Les travers de la qualité de l’air
Fortement aérées avant le coucher, les chambres atteignent 600 ppm. Mais au matin : 900 ppm. « Chacun dégage 50 cl de vapeur par nuit et le CO2 stagne dans une pièce non ventilée. » Seule solution : ouvrir les fenêtres. Mais pour un bon renouvellement d’air, « il faut ventiler 10 min toutes les 2 h. En hiver, tu ne le fais pas ; l’air est alors plus pollué à l’intérieur qu’à l’extérieur ».
Une ventilation mécanique s’impose. « On trouvait dommage d’installer une VMC simple flux qui ferait entrer de l’air froid, obligeant à consommer plus de chauffage. » La famille opte pour une double-flux. Au lieu d’aspirer l’air extérieur par des ouvertures ménagées dans les fenêtres en extrayant l’air intérieur depuis les pièces humides, la double-flux comprend un échangeur dans lequel l’air aspiré dehors croise l’air extrait dont il récupère une partie de la chaleur avant d’être soufflé dans les pièces. « Hier soir, il faisait 9,5°C dehors et elle soufflait à 21°C. Ce matin, elle aspirait de l’air à 4,5°C et nous le restituait à 19,5°C. Pas besoin d’allumer le chauffage, alors que nos voisins le font depuis trois semaines ! »
Après l’installation de la VMC, le moniteur de qualité de l’air repointe le bout de son nez électronique. Les chambres ne montent jamais au-delà de 600 ppm le matin. Le séjour ne dépasse plus 900 ppm à dix autour d’une raclette. Le débit maximal est alors enclenché avant de repasser en vitesse 2 la soirée terminée. « En temps normal, on reste autour de 450-550 ppm. »

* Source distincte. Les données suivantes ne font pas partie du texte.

/-- `ERRCODE` after a bus step: a not-acknowledge's code, an allowed failure's, `OK`, or what it was. -/
theorem busStep_errCode (t : Txn) (s : State) :
    (∃ c : NackCause, (busStep t s).errCode = c.code) ∨
      (∃ c : AbortCause, (busStep t s).errCode = c.code ∧
        (c = .arbLost → s.config.arbLoss = true) ∧ (c = .timeout → s.config.timeoutAnyStep = true)) ∨
      (busStep t s).errCode = .ok ∨ (busStep t s).errCode = s.errCode := by
  rcases busStep_cases t s with ⟨c, -, h⟩ | ⟨-, c, hc, h⟩ | ⟨-, -, -, h⟩ | ⟨-, op, rest, e, fl, sc, -, -, -, h⟩ <;>
    rw [h]
  · exact .inl ⟨c, rfl⟩
  · exact .inr (.inl ⟨c, rfl, failureAt_allowed hc⟩)
  · exact .inr (.inr (.inl rfl))
  · exact .inr (.inr (.inr rfl))

/-- The errors of R12's failures, and the parameter each needs. -/
def FailureAllowed (cfg : Config) (old new : Code) : Prop :=
  (cfg.arbLoss = false → old ≠ .arbLost → new ≠ .arbLost) ∧
    (cfg.timeoutAnyStep = false → old ≠ .timeout → new ≠ .timeout)

theorem busStep_failureAllowed (t : Txn) (s : State) : FailureAllowed s.config s.errCode (busStep t s).errCode := by
  rcases busStep_errCode t s with ⟨c, h⟩ | ⟨c, h, harb, hto⟩ | h | h <;> rw [h]
  · cases c <;> exact ⟨fun _ _ => by decide, fun _ _ => by decide⟩
  · cases c with
    | timeout => exact ⟨fun _ _ => by decide, fun h => by simp [hto rfl] at h⟩
    | arbLost => exact ⟨fun h => by simp [harb rfl] at h, fun _ _ => by decide⟩
  · exact ⟨fun _ _ => by decide, fun _ _ => by decide⟩
  · exact ⟨fun _ h => h, fun _ h => h⟩

/-- Settles O38: only a bus step's failure has one of the two codes, and it needs its parameter. -/
theorem parametersRuleFailuresOut : Obligations.ParametersRuleFailuresOut := by
  intro s s0 u hn hp h
  rw [step_of_controllerNext hn] at h
  rcases controllerStep_next h with ⟨hidle, -⟩ | ⟨-, rfl⟩ | ⟨-, i, -, he⟩ | ⟨x, -, rfl⟩
  · exact absurd hidle hp
  · exact ⟨fun _ _ => by simp [State.refuse_eq], fun _ _ => by simp [State.refuse_eq]⟩
  · rcases effect_ends he with ⟨hok, -⟩ | ⟨hsame, -⟩
    · simp [hok]
    · exact ⟨fun _ h => hsame ▸ h, fun _ h => hsame ▸ h⟩
  · exact busStep_failureAllowed x s0

/-- R99: a bus step that does not end with `OK` writes no result. -/
theorem busStep_result_of_failed {t : Txn} {s : State} (hp : (busStep t s).phase = .idle)
    (he : (busStep t s).errCode ≠ .ok) :
    (busStep t s).result = s.result ∧ (busStep t s).resultHeld = s.resultHeld := by
  rcases busStep_cases t s with ⟨c, -, h⟩ | ⟨-, c, -, h⟩ | ⟨-, -, -, h⟩ | ⟨-, op, rest, e, fl, sc, -, -, -, h⟩ <;>
    rw [h] at hp he ⊢
  · exact ⟨rfl, rfl⟩
  · exact ⟨rfl, rfl⟩
  · exact absurd rfl he
  · simp at hp

/-- Settles O47: no bus step touches the session, and only the final stop writes a result. -/
theorem failedTransactionLeavesTheRest : Obligations.FailedTransactionLeavesTheRest := by
  intro s s0 t u hn hp h
  rw [step_of_bus hn hp, Host.Outcome.next.injEq] at h
  subst h
  obtain ⟨-, hbound, haddr, hmirror, htimeout, -⟩ := busStep_frame t s0
  exact ⟨hmirror, haddr, hbound, htimeout, busStep_result_of_failed⟩

end Sys2Proof.Proofs

/-! # Proofs of the family other: what each command's `DECODE` step comes to -/

namespace Sys2Proof.Proofs

open Sys2Proof.Machine Sys2Proof.Claims

/-! ### A `DECODE` step is settled by its causes and its effect -/

/-- A command has at most one effect. -/
theorem effect_unique {i : Instr} {s t u : State} (ht : Effect i s t) (hu : Effect i s u) : t = u := by
  cases i <;> simp only [Effect] at ht hu
  case busWrite => obtain ⟨-, -, -, rfl⟩ := ht; obtain ⟨-, -, -, rfl⟩ := hu; rfl
  case busRead => obtain ⟨-, -, -, rfl⟩ := ht; obtain ⟨-, -, -, rfl⟩ := hu; rfl
  case encConfig =>
    obtain ⟨f, hf, -, rfl⟩ := ht
    obtain ⟨g, hg, -, rfl⟩ := hu
    obtain rfl : f = g := Option.some.inj (hf.symm.trans hg)
    rfl
  case decConv => exact ht.trans hu.symm
  case decStatus => exact ht.trans hu.symm
  case encThresh => exact ht.trans hu.symm
  case bind => obtain ⟨-, -, rfl⟩ := ht; obtain ⟨-, -, rfl⟩ := hu; rfl
  case setField =>
    obtain ⟨-, f, hf, -, -, rfl⟩ := ht
    obtain ⟨-, g, hg, -, -, rfl⟩ := hu
    obtain rfl : f = g := Option.some.inj (hf.symm.trans hg)
    rfl
  case reqChan => obtain ⟨-, -, rfl⟩ := ht; obtain ⟨-, -, rfl⟩ := hu; rfl
  case isReady => obtain ⟨-, rfl⟩ := ht; obtain ⟨-, rfl⟩ := hu; rfl
  case readConv => obtain ⟨-, rfl⟩ := ht; obtain ⟨-, rfl⟩ := hu; rfl
  case setThresh => obtain ⟨-, -, rfl⟩ := ht; obtain ⟨-, -, rfl⟩ := hu; rfl

theorem exec_of_effect {i : Instr} {s t : State} (h : Effect i s t) : exec i s = .next t := by
  rcases exec_refused_cause_or_effect i s with ⟨-, hc⟩ | ⟨u, hu, he⟩
  · exact absurd hc (effect_no_invalidCause h)
  · rw [hu, effect_unique h he]

theorem exec_of_invalidCause {i : Instr} {s : State} (h : invalidCause s.bound i) :
    exec i s = .next (refused s) := by
  rcases exec_refused_cause_or_effect i s with ⟨hr, -⟩ | ⟨u, -, he⟩
  · exact hr
  · exact absurd h (effect_no_invalidCause he)

/-- A `DECODE` step refuses the command exactly for R124's causes. -/
theorem exec_eq_refused_iff {i : Instr} {s : State} : exec i s = .next (refused s) ↔ invalidCause s.bound i := by
  refine ⟨fun h => ?_, exec_of_invalidCause⟩
  rcases exec_refused_cause_or_effect i s with ⟨-, hc⟩ | ⟨u, hu, he⟩
  · exact hc
  · obtain rfl : u = refused s := Host.Outcome.next.inj (hu.symm.trans h)
    exact absurd ⟨rfl, rfl⟩ (effect_not_invalidArgument he)

/-! ### The operand checks, written twice -/

/-- The field checks of R100 and R68 agree. -/
theorem fieldValueFits_eq (f : BitVec 4) (v : Byte) :
    fieldValueFits f v = (Field.ofId f).any fun fld => fld.fits v := by
  unfold fieldValueFits Field.ofId
  generalize f.toNat = k
  split <;> simp [Field.fits, Field.width] <;> exact decide_eq_decide.2 Nat.lt_succ_iff.symm

theorem fieldValueFits_eq_false_iff (f : BitVec 4) (v : Byte) :
    fieldValueFits f v = false ↔ 8 < f.toNat ∨ ∃ r ∈ fieldTable, r.1 = f.toNat ∧ 2 ^ r.2.2.1 ≤ v.toNat := by
  rw [fieldValueFits_eq]
  cases hf : Field.ofId f with
  | none => simp [ofId_eq_none_iff.1 hf]
  | some fld =>
    have hid : ¬ 8 < f.toNat := fun h => by simp [ofId_eq_none_iff.2 h] at hf
    rw [← fits_eq_false_iff hf]
    simp [hid]

/-- With the session as the command needs it, R124's causes are the ill-formed operands. -/
theorem invalidCause_iff_not_wf {i : Instr} {bound : Bool} (hneeds : i.needsSession = true → bound = true)
    (hbind : (∃ df a c, i = .bind df a c) → bound = false) : invalidCause bound i ↔ i.wf = false := by
  cases i with
  | busWrite reg n d =>
    have hn : ∀ n : BitVec 2, n = 3#2 ↔ 2 < n.toNat := by decide
    simp [invalidCause, Instr.wf, hneeds rfl, hn, imp_iff_not_or]
  | busRead reg n =>
    have hn : ∀ n : BitVec 2, n = 0#2 ∨ n = 3#2 ↔ n.toNat < 1 ∨ 2 < n.toNat := by decide
    simp [invalidCause, Instr.wf, hneeds rfl, hn, imp_iff_not_or]
  | encConfig f v base => exact (fieldValueFits_eq_false_iff f v).symm
  | decConv b => simp [invalidCause, Instr.wf]
  | decStatus b => simp [invalidCause, Instr.wf]
  | encThresh v => simp [invalidCause, Instr.wf]
  | bind df a c =>
    have hc : c.toNat = 0 ↔ c = 0#16 := by simp [← BitVec.toNat_inj]
    simp [invalidCause, Instr.wf, hbind ⟨df, a, c, rfl⟩, hc]
  | setField f v =>
    rw [Instr.wf, Bool.and_eq_false_iff, fieldValueFits_eq_false_iff, invalidCause, or_left_comm]
    simp [hneeds rfl, or_left_comm]
  | reqChan sel => simp [invalidCause, Instr.wf, hneeds rfl]
  | isReady => simp [invalidCause, Instr.wf, hneeds rfl]
  | readConv => simp [invalidCause, Instr.wf, hneeds rfl]
  | setThresh which v => simp [invalidCause, Instr.wf, hneeds rfl, ← BitVec.toNat_inj]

Éviter de surchauffer en été
Tandis qu’une VMC premier prix « n’est pas réglable et fait un vacarme monstre », ce modèle laisse à peine percevoir un léger filet d’air en tendant l’oreille. Mais « la nuit, je me focalisais sur le petit sifflement de la bouche alors qu’Aurélie n’entendait rien », se souvient Gweltaz. Il contacte le SAV du fabricant, qui vient réduire le débit de la vitesse 1 de 100 à 85 m3/h, anéantissant cette gène. La famille apprécie la régulation automatique de sa VMC, avec réglages horaires enregistrés selon les saisons et jours de la semaine. En été, le débit augmente la nuit pour rafraîchir le bâti et un by-pass s’ouvre pour que l’air entrant ne soit pas réchauffé.
La gestion de la chaleur estivale a dû être améliorée. Les baies vitrées plein sud sont surmontées de brise-soleil, mais un « jour » laisse parfois entrer un flux lumineux. Le couple plante de la vigne de part et d’autre des ouvertures. « En attendant qu’elle grimpe sur le support et se répande sur les brise-soleil, des voiles d’ombrage empêchent toute surchauffe au rez-de-chaussée. » D’imposantes fenêtres « servent de radiateurs » à l’étage, qui monte à 29°C. En attendant des brise-soleil, les volets sont fermés autant que possible et des films anti-UV miroirs sont posés. Les 30 cm d’ouate soufflés dans les combles s’étant tassés à 27-28 cm, la famille profite de l’opération « combles à 1 € » pour ajouter 30 cm. « L’été suivant, on avait 2°C de moins ! »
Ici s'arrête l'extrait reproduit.